To investigate local genomic features around insertion sites which might explain localization preference and imply retroduplication mechanism [36], we tested the association of genomic features with insertion sites. Inheritable retroduplication events occurred in germline so we focused on gametes, especially sperm. The germline mutation rate in male is higher than that in female, maybe due to the greater number and continuous nature of cell divisions in sperm formation [3740]. We found that retroduplication insertion sites are enriched within hypomethylated regions in sperm (2.0-fold, empirical p-value < 0.0012). It is likely that retroduplication events exhibit certain preference in insertion sites associated with open chromatin. Furthermore, we characterized nucleosome positioning [41,42] around insertion sites. Overall, insertion sites show high regularity of nucleosome location (empirical p-value from permutation test 2×10−4) (Fig 3A). High nucleosome regularity often indicates the presence of chromatin remodeling and DNA binding proteins [43], which creates favorable loosely packed microenviroment for insertion.

Fig 3. Overlap between retroduplication insertion sites and genomic features/functional elements.

Fig 3

A—Aggregation plot around insertion sites with strongly positioned nucleosomes. B—Association between discordant read clusters that only have support on one side and L1 element subfamilies. Fold change and empirical p-values were obtained from permutations tests. *** indicates adjusted p-value < 0.001. C—Overlap between genomic elements and retroduplication insertion sites. The enrichment of overlap is expressed as log2 fold change of the observed overlap statistic versus the mean of its null distribution. Positive (negative) log2 fold change indicates enriched (depleted) genomic element-insertion overlap, compared to random background. * indicates empirical p-value ≤ 0.002.

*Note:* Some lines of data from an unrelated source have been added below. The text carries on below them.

-- ==== Sys2Proof/Machine/GklLink.lean ====
section
/-! DEFINITION. The GnokuLink link layer (spec/12, R374 to R396): flits, acknowledgement, replay, selective mode, credits,
versions, idle, and messages of another package. -/

namespace Sys2Proof
namespace Machine

/-- Version 1.1 runs and SEL_EN = 1: selective mode may be used (R388). -/
def selOk (g : Cfg) (d : Dyn) (n : Nat) : Bool := rd d .gklLnkStsMinor n == 1 && cg g .gklLnkCtlSelEn n == 1

/-- Send the CREDIT word of a class (R381). -/
def sendCredit (n tc : Nat) (d : Dyn) : Dyn :=
  let x := gklGet d n
  gklSay n (bypCredit tc (aget 0 x.freed tc) (aget 0 x.freed (8 + tc))) 1 d

/-- Send the CREDIT word of every class. -/
def sendCredits (n : Nat) (d : Dyn) : Dyn := forAll (List.range 8) (fun tc d => sendCredit n tc d) d

/-! ## Acknowledgement and replay (R384 to R386, R389) -/

/-- An ACK removes the flits it covers and restarts the replay timer (R384, R386). -/
def takeAck (n ack : Nat) (d : Dyn) : Dyn :=
  let x := gklGet d n
  let rest := x.replay.filter fun f => !(decide (1 ≤ mod12 ack f.seq) && decide (mod12 ack f.seq ≤ 2048))
  let d := put .gklLnkSeqTxAcked n ack d
  if rest.length = x.replay.length then d
  else
    let d := gklSet n { x with replay := rest, timer := d.now } d
    gklPump n d

/-- Flits are sent again: counted in REPLAY, SEQ unchanged, no credits spent (R382, R386, R389). -/
def resendFlits (n : Nat) (l : List TxFlit) (d : Dyn) : Dyn :=
  let d := tallyDie (gklDie n) 0x48 none 1 (bump .gklLnkErrReplay n 1 d)
  forAll l (fun f d => putFlit n f true d) (gklMod n (fun x => { x with timer := d.now }) d)

/-- REPLAY_TIMEOUT: the replay timer expires and every unacknowledged flit is resent; after 32 expiries on one oldest flit the
link goes DOWN (R386). -/
def execReplayTimeout (n : Ep) (s : State) : Host.Outcome State Fault Refusal :=
  nextDyn s fun _ d =>
    let x := gklGet d n
    match x.replay.head? with
    | none => d
    | some f =>
      if lnkSt d n = 3 ∧ x.timer + (if gklIsP n then 2000 else 200) ≤ d.now then
        let k := if x.expSeq = f.seq ∧ x.exps ≠ 0 then x.exps + 1 else 1
        let d := resendFlits n x.replay (gklSet n { x with exps := k, expSeq := f.seq } d)
        if 32 ≤ k then lnkDown n 2 d else d
      else d

/-- A NAK is honoured in selective mode: the flits named that are not acknowledged are resent (R388, R389, R391). -/
def takeNak (n first count : Nat) (d : Dyn) : Dyn :=
  if rd d .gklLnkStsTxSel n = 0 then d
  else
    let l := (gklGet d n).replay.filter fun f => decide (mod12 f.seq first < count)
    if l.isEmpty then d else resendFlits n l d

/-- NAK: a NAK makes the sender resend the named flits (R389). -/
def execNak (n : Ep) (first : Fin 4096) (count : Fin 65) (s : State) : Host.Outcome State Fault Refusal :=
  nextDyn s fun _ d => takeNak n first count d

/-! ## Selective mode (R388, R390) -/

/-- Send NAK for a missing range (R388). -/
def sendNak (n first count : Nat) (d : Dyn) : Dyn :=
  gklSay n (bypNak first count) 1 (bump .gklLnkErr2NakSent n 1 (gklMod n (fun x => { x with nak := some (first, count, d.now) }) d))

/-- NAK_REPEAT: an unfilled gap sends the NAK again after 4 times the one-way latency (R388). -/
def execNakRepeat (n : Ep) (s : State) : Host.Outcome State Fault Refusal :=
  nextDyn s fun _ d =>
    match (gklGet d n).nak with
    | some (f, c, t) => if rd d .gklLnkStsRxSel n = 1 ∧ t + 4 * (gklGet d n).lat ≤ d.now then sendNak n f c d else d
    | none => d

/-- Send a MODE request and wait for its answer (R390). -/
def askMode (n op : Nat) (d : Dyn) : Dyn :=
  gklSay n (bypMode op) 1 (gklMod n (fun x => { x with mode := some (op, d.now) }) d)

/-- A MODE word (R388, R390): requests are answered by the sender, answers end the receiver's wait. Both ends must run 1.1. -/
def takeMode (g : Cfg) (n op : Nat) (d : Dyn) : Dyn :=
  if rd d .gklLnkStsMinor n = 0 then d
  else if op = 0 then
    if !selOk g d n then d
    else
      let was := rd d .gklLnkStsTxSel n
      let d := gklSay n (bypMode 1) 1 (put .gklLnkStsTxSel n 1 d)
      if was = 0 then raise 0x0814 (gklDie n) [n] d else d
  else if op = 2 then gklSay n (bypMode 3) 1 (put .gklLnkStsTxSel n 0 d)
  else
    let waits := (gklGet d n).mode.map Prod.fst
    if op = 1 ∧ waits = some 0 then put .gklLnkStsRxSel n 1 (gklMod n (fun x => { x with mode := none }) d)
    else if op = 3 ∧ waits = some 2 then
      raise 0x0815 (gklDie n) [n] (put .gklLnkStsRxSel n 0 (gklMod n (fun x => { x with mode := none, nak := none }) d))
    else d

/-- REQ_SEL: the sender answers ACK_SEL and honours NAK (R388). -/
def execReqSel (n : Ep) (s : State) : Host.Outcome State Fault Refusal := nextDyn s fun g d => takeMode g n 0 d
/-- ACK_SEL: the receiver starts holding flits that are ahead (R388). -/
def execAckSel (n : Ep) (s : State) : Host.Outcome State Fault Refusal := nextDyn s fun g d => takeMode g n 1 d
/-- REQ_GBN: the sender answers ACK_GBN and ignores NAK (R390). -/
def execReqGbn (n : Ep) (s : State) : Host.Outcome State Fault Refusal := nextDyn s fun g d => takeMode g n 2 d
/-- ACK_GBN: the receiver leaves selective mode (R390). -/
def execAckGbn (n : Ep) (s : State) : Host.Outcome State Fault Refusal := nextDyn s fun g d => takeMode g n 3 d

/-- SELECTIVE_QUIET: 1 ms without a replay event and an empty reorder buffer: REQ_GBN (R390). -/
def execSelectiveQuiet (n : Ep) (s : State) : Host.Outcome State Fault Refusal :=
  nextDyn s fun _ d =>
    let x := gklGet d n
    if rd d .gklLnkStsRxSel n = 1 ∧ x.held = [] ∧ x.mode = none ∧ x.lastEv + 1000000 ≤ d.now then askMode n 2 d else d

/-- MODE_REPEAT: an unanswered request is sent again every µs (R390). -/
def execModeRepeat (n : Ep) (s : State) : Host.Outcome State Fault Refusal :=
  nextDyn s fun _ d =>
    match (gklGet d n).mode with
    | some (op, t) => if lnkSt d n = 3 ∧ t + 1000 ≤ d.now then askMode n op d else d
    | none => d

/-! ## Credits and bring-up (R380, R381, R392, Table 12.7) -/

/-- The system table as its registers hold it: identity, members, the links of the dies and the routes (R395, R397). -/
def sysTable (g : Cfg) : List Nat :=
  [cg g .gklSysIdSystemId 0, cg g .gklSysCfgMembers 0]
    ++ (List.range 4).flatMap (fun k => [cg g .gklSysLinkV k, cg g .gklSysLinkPeerPkg k, cg g .gklSysLinkPeerDie k])
    ++ (List.range 8).flatMap fun p => [cg g .gklSysRouteV p, cg g .gklSysRouteExitDie p]

/-- A SYS message leaves the lead die's management complex on the REQ plane for the GnokuLink-P port of a die, toward the lead of another
package, whose service router the sender does not know and names as its own (R396; assumption 158). -/
def sysSay (exit pkg what : Nat) (args : List Nat) (d : Dyn) : Dyn :=
  let src := svcRouter (2 * leadOr0 d)
  let m := { farTx d 0 pkg src src 20 with mkind := 2 }
  inject src 0 (svcRouter (2 * exit)) ⟨0, 0, 64, 200, 192 + exit, none, none, 0, 0, 0, 0, false, .far m⟩ (emit (.sys exit what args) d)

/-- SYS HELLO over a link that has come UP: package ID, SYSTEM_ID, the first 64 bits of the digest of the system table, and FRESH (R397). -/
def sayHello (g : Cfg) (n : Nat) (d : Dyn) : Dyn :=
  let dg := (Config.sysDigest (sysTable g)).toNat
  sysSay (gklDie n) (cg g .gklSysLinkPeerPkg (gklDie n)) 1
    [rd d .dieDieIdPkgId 0, cg g .gklSysIdSystemId 0, bits dg 32 32, bits dg 0 32, rd d .gklSysStsFresh 0] d

/-- A CREDIT word: the sender's count for a class; after all eight the link is UP, event 0x0810 (R380, Table 12.7). -/
def takeCredit (g : Cfg) (n tc h dc : Nat) (d : Dyn) : Dyn :=
  if lnkSt d n < 2 then d
  else
    let x := gklGet d n
    let d := gklSet n { x with limit := aset 0 (aset 0 x.limit tc h) (8 + tc) dc, crdSeen := bitSet x.crdSeen tc } d
    let d := if lnkSt d n = 2 ∧ (gklGet d n).crdSeen = 255 then
        let d := put .gklLnkSeqTxNext n 0 (put .gklLnkSeqTxAcked n 0 (put .gklLnkStsState n 3 d))
        let d := gklMod n (fun x => { x with lastTx := d.now, crdAt := d.now }) d
        let d := raise 0x0810 (gklDie n) [n] d
        if gklIsP n then sayHello g n d
        else linkReturn (gklLink n).1 (gklLink n).2 d
      else d
    gklPump n d

/-- CREDIT: a CREDIT word updates the sender's cumulative credit count for a class (R380). -/
def execCredit (n : Ep) (tc : Fin 8) (h dc : Fin 4096) (s : State) : Host.Outcome State Fault Refusal :=
  nextDyn s fun g d => takeCredit g n tc h dc d

/-- CREDIT_REFRESH: while UP the CREDIT word of every class is sent at least once per µs, but not in EI (R381, R394). -/
def execCreditRefresh (n : Ep) (s : State) : Host.Outcome State Fault Refusal :=
  nextDyn s fun _ d =>
    if lnkSt d n = 3 ∧ phySt d n = 2 then sendCredits n (gklMod n (fun x => { x with crdAt := d.now }) d) else d

/-- A CAP word: the version is fixed and CREDIT sent, or the link refused with event 0x0813 (R392). -/
def takeCap (g : Cfg) (n major minor kind pkg : Nat) (d : Dyn) : Dyn :=
  if lnkSt d n ≠ 1 then d
  else if major ≠ 1 ∨ kind ≠ b2n (gklIsP n) + 1 ∨ (gklIsP n ∧ pkg = rd d .dieDieIdPkgId 0) then
    lnkDown n 5 (raise 0x0813 (gklDie n) [n] d)
  else
    let v := min (min 1 (cg g .gklLnkCtlMaxminor n)) minor
    let d := put .gklLnkStsNes n 0 (put .gklLnkStsMinor n v (put .gklLnkStsMajor n 1 (put .gklLnkStsState n 2 d)))
    let d := gklMod n (fun x => { x with lat := d.now - x.initAt }) d
    let d := if v = 0 then raise 0x0812 (gklDie n) [n] d else d
    sendCredits n d

/-- CAP: the partner's CAP is accepted and the version fixed, or refused (R392). -/
def execCap (n : Ep) (major minor : Fin 16) (kind : Fin 4) (pkg : Fin 8) (s : State) : Host.Outcome State Fault Refusal :=
  nextDyn s fun g d => takeCap g n major minor kind pkg d

/-- INIT_TIMEOUT: 10 µs in CAP or CRED without reaching UP takes the link DOWN (Table 12.7). -/
def execInitTimeout (n : Ep) (s : State) : Host.Outcome State Fault Refusal :=
  nextDyn s fun _ d =>
    if (lnkSt d n = 1 ∨ lnkSt d n = 2) ∧ (gklGet d n).initAt + 10000 ≤ d.now then lnkDown n 6 d else d

/-- DOWN: a DOWN word takes the link DOWN (R393). -/
def execDown (n : Ep) (why : Fin 16) (s : State) : Host.Outcome State Fault Refusal := nextDyn s fun _ d => lnkDown n why d

/-! ## Idle (R394) -/

/-- A side may go idle: ACTIVE and UP, DP_IDLE and IDLE_NS set, nothing sent for IDLE_NS, nothing to send or unacknowledged
(R394). -/
def mayIdle (g : Cfg) (d : Dyn) (n : Nat) : Bool :=
  let x := gklGet d n
  lnkSt d n == 3 && phySt d n == 2 && cg g .pwrLimDpIdle 0 == 1 && cg g .gklLnkCtlIdleNs n != 0
    && decide (x.lastTx + cg g .gklLnkCtlIdleNs n ≤ d.now) && x.replay.isEmpty && x.txq.isEmpty

/-- Enter electrical idle (R370). -/
def enterIdle (n : Nat) (d : Dyn) : Dyn :=
  emit (.gklPhy n 9 0 0) (put .gklPhyStsState n 3 (gklMod n (fun x => { x with idle := false }) (strmMark n d)))

/-- PWR words (R394): 1 IDLE_REQ, 2 IDLE_ACK, 3 IDLE_NAK. A side that has sent IDLE_REQ takes IDLE_REQ as IDLE_ACK. -/
def takePwr (g : Cfg) (n op : Nat) (d : Dyn) : Dyn :=
  if lnkSt d n ≠ 3 ∨ phySt d n ≠ 2 then d
  else
    let asked := (gklGet d n).idle
    if op = 1 then
      if asked then enterIdle n d
      else if mayIdle g d n then enterIdle n (gklSay n (bypPwr 2) 1 d)
      else gklSay n (bypPwr 3) 1 d
    else if op = 2 then (if asked then enterIdle n d else d)
    else if op = 3 then gklMod n (fun x => { x with idle := false }) d
    else d

/-- IDLE_TIMER: no data flit for IDLE_NS with an empty replay buffer sends IDLE_REQ (R394). -/
def execIdleTimer (n : Ep) (s : State) : Host.Outcome State Fault Refusal :=
  nextDyn s fun g d =>
    if mayIdle g d n then gklSay n (bypPwr 1) 1 (gklMod n (fun x => { x with idle := true }) d) else d

/-- IDLE_REQ: answered with IDLE_ACK or IDLE_NAK (R394). -/
def execIdleReq (n : Ep) (s : State) : Host.Outcome State Fault Refusal := nextDyn s fun g d => takePwr g n 1 d
/-- IDLE_ACK: the side enters electrical idle (R394). -/
def execIdleAck (n : Ep) (s : State) : Host.Outcome State Fault Refusal := nextDyn s fun g d => takePwr g n 2 d
/-- IDLE_NAK: the link stays ACTIVE (R394). -/
def execIdleNak (n : Ep) (s : State) : Host.Outcome State Fault Refusal := nextDyn s fun g d => takePwr g n 3 d

/-! ## Bypass words (Table 12.6) -/

/-- Act on a received bypass word; reserved types are counted in BYP_BAD (R391, Table 12.6). -/
def takeWord (g : Cfg) (n : Nat) (w : Word) (d : Dyn) : Dyn :=
  let x := w.toNat
  let op := bits x 24 4
  match bits x 28 4 with
  | 0 => d
  | 1 => takeCredit g n (bits x 25 3) (bits x 13 12) (bits x 1 12) d
  | 2 => if rd d .gklLnkStsMinor n = 0 then d else takeNak n (bits x 16 12) (bits x 10 6 + 1) d
  | 3 => takeMode g n (bits x 26 2) d
  | 4 => takeCap g n op (bits x 20 4) (bits x 18 2) (bits x 15 3) d
  | 5 => takePwr g n op d
  | 6 =>
    let grp := bits x 20 4
    let pos := bits x 16 4
    if op = 1 then swapReady n grp pos d
    else if op = 2 then swapDone n grp pos d
    else if op = 3 then swapFail n grp pos d else d
  | 7 => lnkDown n op d
  | _ => bump .gklLnkErr2BypBad n 1 d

Insertion points can be supported by discordant reads from both sides or just one side. We hypothesized that the insertion points with support only from a single side are the insertions with L1 element co-insertion. This is because that L1 involved in retroduplication is sometimes co-duplicated and co-inserted next to the retroduplicated segment. This type of co-insertion event can be detected by looking at the insertion sites that only have discordant read support on one side. In these cases, we found co-inserted L1 tend to belong to young L1 subfamilies, represented by L1HS (4.7-fold, p-value < 0.001) and L1PA (1.9-fold, p-value < 0.001) (Fig 3B). Contrastingly, for insertion sites without evidence for co-insertion (i.e. insertion sites that are supported by both sides) we did not observe such young L1 preference (p-value > 0.05). There is no fundamental preference for retroduplicated DNA segments to insert into other retroelements such as L1 elements. Enrichment of young and active L1 subfamilies involving in speculated L1 transductions suggests these novel retroduplication variants happened very recently.

In order to investigate the functional impact of retroduplication insertions on genomic functions, we tested the significance of overlap between retroduplication insertion sites and genomic elements compared to random genomic background (Fig 3C). As expected, ultraconserved regions are significantly depleted (p-value < 0.001). This observation is consistent with our knowledge that in general population, variable retroduplications should not interrupt with evolutionary or functionally constrained regions. Besides, we observed that intron regions are also depleted (p-value < 0.01), which might be due to negative selection that maintains conserved alternative splicing by avoiding interruption from insertion into introns. In addition, we observed segmental duplication (SD) regions to be enriched. Kim et al. [44] also found an association between SDs and processed pseudogenes, and observed significant amount of SDs flanked by matching pseudogenes. This is consistent with our observation. One reason of this association might be that the repeats generated by retroduplications are associated with non-allelic homologous recombination (NAHR) which contributes to SD formation [4547]. It is known that NAHR is associated with open chromatin [36] and we also observed that retroduplication insertion has preference on open chromatin, which indicates open chromatin might play a role in the co-localization tendency of SDs and processed pseudogenes.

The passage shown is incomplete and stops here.